Выбрать главу

Из этих эпизодов складывается более широкая, чем в первой книге, более детальная и многообразная панорама будущего. Возникают какие-то устойчивые повторяющиеся признаки будущего, образ героя — человека будущего — уточняется в различных конкретных ситуациях.

Незримо следящий за каждым эпизодом Большой Мир сообщает этим сценам не только какую-то типичность и скрытую в подтексте общность, но и главный признак достоверности — движение.

Движение — уже в самой незавершенности сюжетов, обрывающихся каждый раз словно на пороге главного, того, что свершится завтра. «Господин субмарин-мастер, можно завтра я опять с вами?» — спрашивает Званцева Акико. «Поищем завтра, на обратном пути», — говорит следопыт Опанасенко. «Приходи, — зовет Валя Петров. — Может быть, пригласить Чэня?» — «Нет, — сказал Ермаков, — Чэня еще рано. Сначала сами». Этот обрыв, остановка перед завтрашним днем — внешнее выражение назревающих в мире Стругацких перемен. Еще гремит слава планетных перелетов Быкова, знаменитый Ляхов только что отправился в первую звездную, а в Школе космогации несколько мальчишек, «почти таких же» как остальные, тренируются а восьмикратных перегрузках и штудируют работы по ускорению мезонов на субсветовых скоростях. Они «почти такие же», о в них уже зреет дерзкая мечта о проверке «частных предположений» теории тяготения, утверждающих возможность звездных перелетов за несколько земных месяцев вместо сотен земных лет. «Почти такие же» уже несут в дни Быкова и Ляхова мечту о новом звездоплавании, из них вырастут герои нового времени, которое они сами создают — времени Горбовского и Валькенштейна из «Возвращения».

Так в фантастическом мире намечается движение от будущего настоящего к будущему будущему. С отдалением будущего от настоящего мир этот обретает свою хронологию, свою историю. Покорение Венеры где-то в прошлом у героев новых рассказов. Их время — время обжитого Марса, освоенной Венеры, станций у Юпитера.

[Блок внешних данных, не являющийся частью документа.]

/-- R54: the lowest poisoned source register of a lane. -/
def poisonReg (us : List Use) (vs : List (List PW)) : Option Nat :=
  ((us.filter fun u => !u.dst).zip vs).findSome? fun x =>
    if isQueue x.1.reg then none
    else ((List.range x.2.length).find? fun i => (x.2.getD i {}).p).map fun i => x.1.reg + i

/-- R54: a poisoned queue element that the lane would pop: its ring-slot offset or mailbox number. -/
def poisonElem (g : Gang) (heads : List (Nat × Nat)) (us : List Use) (vs : List (List PW)) :
    Option Nat :=
  ((us.filter fun u => !u.dst).zip vs).findSome? fun x =>
    if isQueue x.1.reg && x.2.any (fun w => w.p) then
      (KV.find? (x.1.reg - 112) g.queues).map fun q =>
        if q.kind = 3 then q.mbox
        else q.base + ((q.head + KV.getD x.1.reg 0 heads) % q.slots) * (4 * q.regs)
    else none

/-- R292: a poisoned register that a lane of the eight reads for itself. -/
def poisonOwn (d : Desc s0) (e : Env) : Option Nat :=
  match d.eights with
  | none => none
  | some us => e.own.foldl (fun m ws => minReason m (poisonReg us [ws])) none

/-- The active lanes that read the source fields: by eights the first (R281), at a branch those whose
guard holds (R200, R202). -/
def Desc.reads (d : Desc s0) (e : Env) : Bool :=
  (d.eights.isNone || decide (e.lane % 8 = 0)) && (!d.branch || e.guard)

/-- R281: MASK for an eight with an inactive lane. -/
def maskCheck (e : Env) : Option Bad :=
  if ((e.mask >>> (e.lane / 8 * 8)).toNat % 256) = 255 then none else some { cls := .mask, addr := 0 }

/-- R188: the reason of an ILLEG that depends on the lane's values or its site. -/
def Desc.laneIlleg (d : Desc s0) (s : State) (e : Env) : Option Nat :=
  minReason (d.illeg s e)
    (if isSuper e.site && (d.homeOnly || d.scullerOnly || d.uses.any fun u => isQueue u.reg) then some 5
      else none)

/-- R62: where the lane ships to, if its site lacks the instruction. -/
def Desc.away (d : Desc s0) (s : State) (e : Env) : Option Nat :=
  if isSculler e.site && (d.homeOnly || d.uses.any fun u => isQueue u.reg) then some e.g.core
  else if isSuper e.site then none else d.toSculler s e

/-- R188: a lane's ILLEG for a word whose own reason, over all lanes, is `x`: the lowest of them. -/
def Desc.illegFail (d : Desc s0) (s : State) (x : Option (Nat × Word)) (e : Env) : Option (Nat × Word) :=
  match x, d.laneIlleg s e with
  | some (n, w), some m => if m < n then some (m, (d.illegWord s e).getD d.word) else some (n, w)
  | some x, none => some x
  | none, some m => some (m, (d.illegWord s e).getD d.word)
  | none, none => none

/-- The record of an eight stands for its lanes (R281). -/
def Env.eight (e : Env) (d : Desc s0) : Nat := if d.eights.isSome then e.lane / 8 else 0

/-- One active lane (R25, R188, R281, R297, R356). R25 gives SITE no place beside POISON reason 1: a lane
that ships does so before its source registers are looked at, and meets their poison where it issues again
(log entry 52, DESIGN CHOICE). -/
def passLane (d : Desc s0) (p : Pass s0) (e0 : Env) : Pass s0 :=
  let s := p.r.s
  let vs := if d.eights.isSome then e0.v else (d.uses.filter fun u => !u.dst).map fun u =>
    readUse s e0.g e0.f (KV.getD u.reg 0 p.heads) u
  let e := { e0 with v := vs }
  let fail (c : Cls) (a : DWord) (n : Nat) : Fail :=
    { key := e.key, lane := e.lane, cls := c, addr := a, reason := n, pc := e.start, eight := e.eight d }
  match d.illegFail s none e with
  | some (n, w) => { p with fails := p.fails ++ [fail .illeg (w.zeroExtend 64) n] }
  | none =>
  if e.f.region.isSome ∧ d.noRegion then { p with regions := p.regions ++ [e.key] } else
  match d.away s e with
  | some site => { p with ships := p.ships ++ [(e.key, site)] }
  | none =>
  match (if d.full then maskCheck e else none) with
  | some b => { p with fails := p.fails ++ [fail b.cls b.addr b.reason] }
  | none =>
  let read := !d.branch || e.guard
  match (if read then minReason (poisonReg d.uses vs) (poisonOwn d e) else none),
    (if read then poisonElem e.g p.heads d.uses vs else none) with
  | some n, _ => { p with fails := p.fails ++ [fail .poison (BitVec.ofNat 64 n) 1] }
  | none, some a => { p with fails := p.fails ++ [fail .poison (BitVec.ofNat 64 a) 3] }
  | none, none =>
  let w := if e.f.fresh then (p.r, none)
    else p.r.watch e.site e.gk e.f.fid e.wskip
      (.pc e.place :: (d.addrs s e).map fun a => .addr a.1 a.2.1 a.2.2)
  let p := { p with r := w.1 }
  match w.2 with
  | some x =>
    if x.act = 4 then { p with fails := p.fails ++ [fail .watch x.cand x.n] }
    else { p with halts := p.halts ++ [(e.key, x)] }
  | none =>
  match d.check s e with
  | some b => { p with late := p.late ++
      [{ fail b.cls b.addr b.reason with level := b.level }] }
  | none => { p with
      ok := p.ok ++ [e],
      heads := if d.reads e then
          (queueSrcs d.uses).foldl (fun m n => KV.put n (KV.getD n 0 m + 1) m) p.heads
        else p.heads }

/-! ### Results -/

/-- A fixed-latency result of a lane (R182): registers, or an element pushed (R178). -/
def Run.result (r : Run s0) (e : Env) (reg : BitVec 7) (vs : List PW) : Run s0 :=
  if isQueue reg.toNat then r.push e.gk (reg.toNat - 112) vs
  else r.updFibre e.key fun f =>
    (List.range vs.length).foldl (fun f i => f.writeAt e.now (reg.toNat + i) (vs.getD i {})) f

/-- A 32-bit fixed-latency result. -/
def Run.result32 (r : Run s0) (e : Env) (reg : BitVec 7) (v : Word) : Run s0 :=
  r.result e reg [{ v := v }]

/-- A result that completes at issue: readable by the next word (R183). -/
def Run.resultNow (r : Run s0) (e : Env) (reg : BitVec 7) (vs : List PW) : Run s0 :=
  if isQueue reg.toNat then r.push e.gk (reg.toNat - 112) vs
  else r.updFibre e.key fun f =>
    (List.range vs.length).foldl (fun f i => f.writeNow (reg.toNat + i) (vs.getD i {})) f

/-- R183: a value that is at hand at once for a fibre whose word signals flag `sig`: readable by the next
word without one, at the observation of the flag with one. A queue takes it at once. -/
def Run.resultAt (r : Run s0) (k sig reg : Nat) (v : PW) : Run s0 :=
  let gk := (r.s.fibre k).gang
  if isQueue reg then r.push gk (reg - 112) [v]
  else if sig < 12 then
    let id := r.s.nextId
    r.bump.updFibre k fun f => (f.promise reg sig id).deliver id reg [v]
  else r.updFibre k fun f => f.writeNow reg v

Появляются возможность и желание вернуться к старым героям, к их будущему, контуры которого, намеченные в мечтах Краюхина, теперь очерчены уверенно и четко в рассказах. Вернуться, чтобы вскрыть еще неиспользованные сюжетные и проблемные возможности.

Вторая встреча с Быковым, теперь уже командиром «Тахмасиба», и его друзьями происходит в повести «Путь на Амальтею». Повесть возникает на скрещении двух линий поиска Стругацких — в фантастике «научной» и «бытовой». Она — своеобразный итог поиска, своего рода антитеза к «СБТ». Может быть, в этом внутреннем споре, который Стругацкие ведут со своей первой книгой, — еще одна причина возвращения к ее героям. Отталкиваясь от найденного в рассказах, Стругацкие создают мир в космическую эпоху с помощью излюбленного приема — через типичную, крохотную его частицу — научную станцию на Амальтее, спутнике Юпитера. Для людей, собравшихся здесь, уже немыслимо давешнее восклицание Быкова: «Я — и вдруг небо!» Небо стало обжитым, космос вошел в быт, мысль людей движется в иных масштабах и категориях. Их будничная работа — изучение Юпитера — кажется им такой же рядовой, как Быкову — его рейс на «Тахмасибе» с продовольствием для станции.

Давнишнее Приключение стало лишь одной из сторон этого незаметно героического быта. Недаром повесть открывается прологом «Амальтея. Джей-станция» — именно он задает тональность книги. Мысль о задыхающейся от голода станции ведет повествование. Поэтому так неожиданно в историю катастрофы «Тахмасиба» вдруг врезана сценка на Амальтее — очевидный, кажущийся чем-то исключительным героизм Быкова становится рядовым, хотя и не менее ярким, на фоне повседневного будничного героизма работников Амальтеи. Приключение перерастает в романтику непрерывной борьбы с природой, идущей во всем Большом мире, героизм укрупняется до морального закона эпохи. Напряженная внутренняя красота нового мира утверждается в главном — в человеке и его труде. Поэтому не умилительной картинкой, а естественным завершением еще одного трудового и трудного дня выглядит рапорт Быкова директору станции.

Совершенно переакцентирована научная линия повести. Легко можно представить себе повесть или рассказ, заданный фантастической гипотезой о строении внутренних слоев Юпитера, сюжетом которого была бы та же история «Тахмасиба». Это была бы искусственно сконструированная иллюстрация гипотезы. В повести Стругацких научный (фантастический) элемент упрятан в толщу происходящего. Где-то в гуще событий звучит диалог Крутикова и Дауге: «Если верна общепринятая теория строения Юпитера, мы не сгорим». — «Какую теорию ты считаешь общепринятой?» — «Теорию Кангрена».